Ultimately our Genesis story is a tale of patience, fidelity and trust. It is the tale of Jacob’s trust both in God and in his own God-given dreams and longings. It is worthwhile to note that the cultural emphasis of Laban is not condemned. His pronouncement ‘This is not done in our country—giving the younger before the firstborn’ is not condemned, even when it is, to all intents and purposes, an act of betrayal. Jacob, the one-time cheat, is growing into a remarkable man. We might well learn about the need to respect the cultures and societies and sub-cultures and even perhaps ‘sub-societies’ into which we are called, and with which we are called to rub shoulders, before we speak words of condemnation that come too easily to our lips.

Though much of our language of the Spirit, what we call pneumatological language, is variously based on Luke’s and John’s gospel-accounts, it is important that we don’t allow ourselves to lose sight of Paul’s experience of the Spirit. The Spirit is to Paul the one who makes known and available to us the work of Christ, and who empowers us to proclaim the events of Christ to the world around us, who empowers us to participate in and benefit from the saving work of God in Christ, past and present. If we extrapolate from Paul’s new covenantal understanding of the Spirit back into the life of Jacob, then we might say that it is the Spirit who empowers Jacob to hold to his dreams against difficult if not impossible odds of pedantry and betrayal. In some churches the Spirit is transformed into a form of entertainment, turning human experience into silliness and triviality. To speak of the Spirit in such a way is to blaspheme: the task, as it were, of the Spirit, is to point to the Cross of Jesus Christ. It is this that Paul is referring to when he refers to the intercessions of the Spirit, helping us in our weakness. The Spirit may heal, the Spirit may intervene even miraculously in human lives where that intervention serves the purposes of the gospel, but the Spirit who ‘intercedes with sighs too deep for words’ is no entertaining plaything.
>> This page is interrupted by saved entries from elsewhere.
-- ==== Sys2Proof/Machine/KamoxExec.lean ====
section
/-!
DEFINITION. What the Kamox instructions compute (chapter 05): every instruction of a bundle reads the processor as it was
before the bundle and yields its writes, its flags, its cost, its branch, its effect outside the processor, or the cause of a
fault. Machine/KamoxBundle.lean puts the instructions of a bundle together.
-/

namespace Sys2Proof.Machine

/-! ### Reading and writing a processor -/

/-- A vector made lane by lane. -/
def lanes {n : Nat} (f : Nat → BitVec n) : List (BitVec n) := (upTo 64).map f

/-- Lane i of a vector. -/
def lane {n : Nat} (v : List (BitVec n)) (i : Nat) : BitVec n := (v[i]?).getD 0

/-- The physical vector register a name refers to (R119). -/
def Proc.phys (s : Proc) (n : Nat) : Nat := if n < 32 then n else 32 + (n - 32 + s.rot.toNat) % 32

/-- A vector register by its name. -/
def Proc.vec (s : Proc) (n : Nat) : List (BitVec 16) := (s.v[s.phys n]?).getD []

/-- The predicate register n; P0 reads all ones (R117). -/
def Proc.pred (s : Proc) (n : Nat) : BitVec 64 := if n = 0 then BitVec.allOnes 64 else (s.p[n]?).getD 0

/-- A scalar; G0 reads 0 (R117). -/
def Proc.sc (s : Proc) (n : Nat) : Word := if n = 0 then 0 else (s.g[n]?).getD 0

/-- Where an instruction's writes go: registers are named as they were before the bundle. -/
def Proc.setV (old : Proc) (n : Nat) (x : List (BitVec 16)) (s : Proc) : Proc := { s with v := s.v.setIfInBounds (old.phys n) x }

def Proc.setG (n : Nat) (x : Word) (s : Proc) : Proc := if n = 0 then s else { s with g := s.g.setIfInBounds n x }

def Proc.setP (n : Nat) (x : BitVec 64) (s : Proc) : Proc := if n = 0 then s else { s with p := s.p.setIfInBounds n x }

def Proc.setA (n : Nat) (x : Word) (s : Proc) : Proc := { s with a := s.a.setIfInBounds n x }

/-- A predicate made lane by lane. -/
def predOf (f : Nat → Bool) : BitVec 64 := BitVec.ofNat 64 ((upTo 64).foldl (fun n i => n + b2n (f i) * 2 ^ i) 0)

/-- The enabled lanes of a vector replaced (R162). -/
def masked {n : Nat} (p : BitVec 64) (old : List (BitVec n)) (new : Nat → BitVec n) : List (BitVec n) :=
  lanes (fun i => if p.getLsbD i then new i else lane old i)

/-- What a bundle does outside its processor (R189–R192). -/
inductive KEffect where
  | none
  | emitFrag (pixels : List Nat) (last flush : Bool)
  | emitPreview (pixels : List Nat)
  | emitScore (value : Int) (n : Nat)
  | putAux (value : Word) (m : Nat)
  | waitStrip (gd : Nat)
  | fence
  | waitEvent (gd ga gb : Nat)
  | sigTrig (k : Nat)
  | sys (gd ga c : Nat)
  | postLs (ga : Nat)
deriving DecidableEq, Repr

/-- Causes of faults (R141). -/
def fcILLEGAL : Nat := 1
def fcBUNDLE : Nat := 2
def fcADDRESS : Nat := 3
def fcALIGN : Nat := 4
def fcECC : Nat := 5
def fcOVTRAP : Nat := 6
def fcSTEPCAP : Nat := 7
def fcSTACK : Nat := 8
def fcSTREAM : Nat := 9
def fcHALT : Nat := 10

/-- KSR flags as masks (R122). -/
def kSAT : Nat := 0x20
def kABS : Nat := 0x40
def kPACE : Nat := 0x80

/-- The result of one instruction: the cause of its fault, its writes, the sticky KSR flags it raises, its cost in steps,
where it branches, its effect. -/
structure KRes where
  fault : Option Nat := none
  upd : Proc → Proc := id
  flags : Nat := 0
  cost : Nat := 1
  next : Option Nat := none
  eff : KEffect := .none
  /-- it reads data memory, or merges into it (R130) -/
  reads : Bool := false

/-- A faulting instruction. -/
def KRes.bad (c : Nat) : KRes := { fault := some c }

/-! ### Vector ALU (R163–R166) -/

/-- Result and flags of a saturating narrowing to 16 bits (R163). -/
def satSS (t : Int) : BitVec 16 × Nat :=
  let c := clampI (-32768) 32767 t
  (BitVec.ofInt 16 c, if c = t then 0 else kSAT)

def satUS (t : Int) : BitVec 16 × Nat :=
  let c := clampI 0 65535 t
  (BitVec.ofInt 16 c, if c = t then 0 else kSAT)

/-- One lane of VALU, VALUG and VALUI (R165, R166); vsel is apart. -/
def vopLane (op : VOp) (a b : BitVec 16) : BitVec 16 × Nat :=
  let sh := b.toNat % 32
  match op with
  | .add => (a + b, 0)
  | .sub => (a - b, 0)
  | .addSs => satSS (a.toInt + b.toInt)
  | .subSs => satSS (a.toInt - b.toInt)
  | .addUs => satUS ((a.toNat : Int) + b.toNat)
  | .subUs => satUS ((a.toNat : Int) - b.toNat)
  | .min => (if a.toInt ≤ b.toInt then a else b, 0)
  | .max => (if a.toInt ≤ b.toInt then b else a, 0)
  | .minU => (if a.toNat ≤ b.toNat then a else b, 0)
  | .maxU => (if a.toNat ≤ b.toNat then b else a, 0)
  | .abs => if a.toInt = -32768 then (0x7FFF, kABS) else (BitVec.ofInt 16 (a.toInt.natAbs : Int), 0)
  | .neg => if a.toInt = -32768 then (0x7FFF, kABS) else (-a, 0)
  | .absd => (BitVec.ofNat 16 (a.toInt - b.toInt).natAbs, 0)
  | .and => (a &&& b, 0)
  | .or => (a ||| b, 0)
  | .xor => (a ^^^ b, 0)
  | .andn => (a &&& ~~~b, 0)
  | .sll => (if 16 ≤ sh then 0 else a <<< sh, 0)
  | .srl => (if 16 ≤ sh then 0 else a >>> sh, 0)
  | .sra => (a.sshiftRight (min sh 15), 0)
  | .sel => (a, 0)
  | .mov => (a, 0)

/-- The second operand in lane i. -/
def srcLane (s : Proc) (b : VSrc) (i : Nat) : BitVec 16 :=
  match b with
  | .v n => lane (s.vec n) i
  | .g n => (s.sc n).truncate 16
  | .imm k => BitVec.ofInt 16 k

def orFlags (p : BitVec 64) (f : Nat → Nat) : Nat := (upTo 64).foldl (fun n i => if p.getLsbD i then n ||| f i else n) 0

def exValu (s : Proc) (op : VOp) (vd va : Nat) (b : VSrc) (p : Nat) : KRes :=
  let pr := s.pred p
  let a := s.vec va
  if op = .sel then
    { upd := s.setV vd (lanes (fun i => if pr.getLsbD i then lane a i else srcLane s b i)) }
  else
    -- vli and vmov take their value from the operand that is named (R165, R166)
    let f (i : Nat) : BitVec 16 × Nat :=
      match op, b with
      | .mov, .imm k => (BitVec.ofInt 16 k, 0)
      | _, _ => vopLane op (lane a i) (srcLane s b i)
    { upd := s.setV vd (masked pr (s.vec vd) (fun i => (f i).1)), flags := orFlags pr (fun i => (f i).2) }

/-! ### Compare and predicates (R167, R168) -/

def relHolds (r : Rel) (a b : Int) : Bool :=
  match r with
  | .eq => a = b | .ne => a ≠ b | .lt => a < b | .le => a ≤ b | .gt => b < a | .ge => b ≤ a

def exVcmp (s : Proc) (r : Rel) (u : Bool) (pd va : Nat) (b : VSrc) (p : Nat) : KRes :=
  let pr := s.pred p
  let val (x : BitVec 16) : Int := if u then x.toNat else x.toInt
  { upd := Proc.setP pd (predOf (fun i => pr.getLsbD i && relHolds r (val (lane (s.vec va) i)) (val (srcLane s b i)))) }

def exVpred (s : Proc) (op : POp) (pd pa pb : Nat) : KRes :=
  let a := s.pred pa
  let b := s.pred pb
  { upd := Proc.setP pd (match op with
      | .and => a &&& b | .or => a ||| b | .xor => a ^^^ b | .andn => a &&& ~~~b | .not => ~~~a | .mov => a) }

/-! ### Multiply-accumulate and narrowing (R169–R172) -/

/-- A lane of the accumulator before wrapping (R170). -/
def macLane (op : MacOp) (q : Int) (a b : BitVec 16) : Int :=
  let prod (su : Bool) : Int := a.toInt * (if su then (b.toNat : Int) else b.toInt)
  match op with
  | .mul su => prod su
  | .mac su => q + prod su
  | .msu su => q - prod su
  | .acc => q + a.toInt
  | .clr => 0

def acc (s : Proc) (n : Nat) : List (BitVec 40) := (s.q[n]?).getD []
The Spirit will, however, strengthen us in our human weakness – strengthen us not in any superhuman, superpower form, but in the sense of holding us true to our abilities in the service of the gospel – holding us, as Jacob was held, true to the dreams of God. And where Jesus preaches so-called ‘kingdom-parables’ on the need to retain focus on the values of the reign of God, to retain focus on the priorities of the gospel, it is to the Spirit of God, or, in Trinitarian terms, the Spirit of Jesus that we turn in all our fallibility.
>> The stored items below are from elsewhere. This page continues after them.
/-! ### Completions (R405, R409) -/

/-- A finished descriptor's completion entry is written, if a slot is free; otherwise the queue waits. -/
def State.dmaComplete (s : State) (q : Nat) : State :=
  match (s.dma q).op with
  | some o =>
    if o.finished && s.cplFree q then
      let n := (s.dma q).cpl
      let size := s.dmaSize q
      let b := pack 16 [(0, 2, fieldLE o.desc 2 2), (2, 1, o.status), (3, 1, ringPhase n size), (4, 4, o.frames), (8, 8, o.bytes)]
      let s := s.onDma q (fun x => { x with cpl := x.cpl + 1, op := none })
      let s := s.emit (.hostWrite (s.dmaPort q) (s.reg64 (aDma q 8) + 16 * (n % size)) b)
      if bitOf (byteAt o.desc 1) 0 then s.signal (s.dmaPort q) (s.dmaVec q) else s
    else s
  | none => s

/-- R409: the descriptor in progress has finished, and its completion entry is written once a slot is free. -/
def dmaDescriptorDone (q : Fin 16) (s : State) : State :=
  if (s.runs .hst || s.fnState .hst = .stopping) && s.portUp (s.dmaPort q.val) then s.dmaComplete q.val else s

/-- HST_QSTAT.CQWAIT. -/
def State.cqWait (s : State) (q : Nat) : Bool :=
  match (s.dma q).op with
  | some o => o.finished && !s.cplFree q
  | none => false

/-- HST_QSTAT as read (R419). -/
def State.qsStat (s : State) (q : Nat) : Nat :=
  b2n (s.dma q).op.isSome * 2 ^ 31 + b2n (s.bit (aDma q 0x20) 30) * 2 ^ 30 + b2n (s.cqWait q) * 2 ^ 29

/-- R405, R419: a write of QSQTAIL: the field takes the value, and it acts as the doorbell of queue q only while HST is RUNNING. A queue
that a function-level reset stopped goes on. [DEDUCED, log entry 80] -/
def sqDoorbell (q : Fin 16) (v : Word) (s : State) : State :=
  if s.ready && s.present (aDma q.val 0x14) then
    let s := s.setReg (aDma q.val 0x14) (v.toNat % 4096)
    if s.runs .hst then s.onDma q.val (fun x => { x with stopped := false, tail := v.toNat % 4096 }) else s
  else s

/-- R405: the host has consumed completions; a queue that waits for a slot writes its completion. -/
def cqHeadWrite (q : Fin 16) (v : Word) (s : State) : State :=
  if s.ready && s.present (aDma q.val 0x1C) then
    let waits := s.cqWait q.val
    let s := s.setReg (aDma q.val 0x1C) v.toNat
    if waits then s.dmaComplete q.val else s
  else s

/-- R411: the host has consumed event-queue entries; what could not be posted is reported first. -/
def eqHeadWrite (v : Word) (s : State) : State :=
  if s.ready then
    let s := s.setReg aEqHead v.toNat
    if s.runs .hst then s.eqReportLost else s
  else s

/-- R412: the host has consumed preview entries. -/
def pvHeadWrite (v : Word) (s : State) : State := if s.ready then s.setReg aPvHead v.toNat else s

/-! ### Links and resets (R403, R408) -/

/-- A WRITE_RANGE that is cut short: what it has not reached of its destination is undefined (R407). -/
def State.dmaCut (s : State) (o : DmaOp) : State :=
  let a := dsSrc o.desc + o.bytes
  if o.want ≠ 0 && s.hostWritable a o.want then s.scramble a o.want else s

/-- The descriptor in progress is abandoned without a completion; QSQHEAD names it again. [DEDUCED, log entry 80] -/
def State.dmaAbandon (s : State) (q : Nat) : State :=
  match (s.dma q).op with
  | some o =>
    let s := s.dmaCut o
    (s.setReg (aDma q 0x18) ((s.reg (aDma q 0x18) + s.dmaSize q - 1) % s.dmaSize q)).onDma q (fun x => { x with op := none })
  | none => s

/-- Every queue of a port stops (R408). [DEDUCED, log entry 80] -/
def State.portStop (s : State) (p : Nat) : State :=
  s.each ((upTo 16).filter (fun q => s.dmaPort q = p)) (fun s q =>
    ((s.dmaAbandon q).onDma q (fun x => { x with stopped := true })).setBit (aDma q 0x20) 30 true)

/-- R408: a port's link is up, of a USB4 generation (2, 3 or 4); its queues resume. [DEDUCED, log entry 80] -/
def usb4LinkUp (p : Fin 2) (gen : Nat) (s : State) : State :=
  if s.ready && decide (p.val < s.part.usbPorts) && decide (2 ≤ gen) && decide (gen ≤ 4) && (bitOf s.part.cap0 19 || decide (gen < 4)) then
    let s := (s.setBit aHstStat (30 + p.val) true).setFld aHstStat (26 + 3 * p.val) (24 + 3 * p.val) gen
    s.each ((upTo 16).filter (fun q => s.dmaPort q = p.val)) (fun s q => s.onDma q (fun x => { x with stopped := false }))
  else s

/-- R408: a port's link goes down. -/
def usb4LinkDown (p : Fin 2) (s : State) : State :=
  if s.portUp p.val then
    ((s.setBit aHstStat (30 + p.val) false).setFld aHstStat (26 + 3 * p.val) (24 + 3 * p.val) 0).portStop p.val
  else s

/-- R403: a function-level reset of port p: its queues stop, its mailbox aborts, its MSI-X table is cleared. -/
def functionLevelReset (p : Fin 2) (s : State) : State :=
  if s.ready && decide (p.val < s.part.usbPorts) then
    let s := (s.portStop p.val).endCommand (.port p) stABORTED
    s.putHost { s.host with msix := s.host.msix.setIfInBounds p.val [], pba := s.host.pba.setIfInBounds p.val [] }
  else s

/-! ### The HST function (R418) -/

/-- The first failing check of STARTING, or 0. -/
def State.hstFault (s : State) : Nat :=
  let badBase (a : Nat) : Bool := s.reg64 a = 0 || s.reg64 a % 4096 ≠ 0
  if (upTo 16).any (fun q => s.dmaLog q ≠ 0 && (badBase (aDma q 0) || badBase (aDma q 8))) || badBase aEqBase
      || (s.bit aPvCfg 31 && badBase aPvBase) then 1
  else if !(within 4 16 (s.fld aEqCfg 20 16) && within 6 16 (s.fld aPvCfg 20 16)) then 2
  else 0

/-- STARTING ends: what counts since START begins at 0 (R405, R411, R419); a completion that waits for a slot is still written.
[DEDUCED, log entry 80] -/
def State.hstStart (s : State) : State :=
  let s := (s.setReg aEqTail 0).setReg aPvTail 0
  let s := s.putHost { s.host with eqSeq := 0, eqLost := 0, pvTimes := [] }
  s.each (upTo 16) (fun s q => s.onDma q (fun x => { x with cpl := 0 }))

/-- STOPPING: each descriptor in progress completes ABORTED with its BYTES (R418); one that only waits for its completion slot has
completed before (R24). [DEDUCED, log entry 80] -/
def State.hstStop (s : State) : State :=
  s.each (upTo 16) (fun s q =>
    match (s.dma q).op with
    | some o =>
      if s.cqWait q then s
      else ((s.dmaCut o).dmaResult q { o with status := stABORTED, want := 0, finished := true }).dmaComplete q
    | none => s)

/-- QUENCH of HST: all DMA stops, and no completion is written (R418). -/
def State.hstQuench (s : State) : State := s.each (upTo 16) State.dmaAbandon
Fallibility will be, naturally, our hallmark. Over and again New Testament writers make it clear that perfection is beyond us – though another task, as it were, of the Spirit is to sandpaper away the rough edges of our fallibility, transforming us into the likeness of the one we serve. Fallibility and hypocrisy are of course vastly different animals. We begin and continue an authentic journey in the Spirit of Christ precisely when we acknowledge our weakness and our need for Christ, helping us to escape our volitions to sin and failure. We venture into hypocrisy when we begin to play games with God, transforming the Spirit into entertainment, or God into a plaything to serve our own self-aggrandizement and need for power or exaltation. At that moment we remove Jesus from the driver’s seat and find ourselves fingered by the warnings of hell fire and damnation, of gnashing teeth, and of the wonderful pithy insight I borrowed last week, from biblical commentator Marcus Barth, that ‘hell is for Christians only’.

For we who are Christ-bearers, then, there are severe yet welcoming warnings in the kingdom parables of Jesus: is he our focus and priority? Fortunately, when most of us in moments of honesty are forced to admit this may not be the case, there is the good news of grace, of the whispered ‘sorry’ that we offer to God, and the invasion of the praying Spirit who invades our life once more.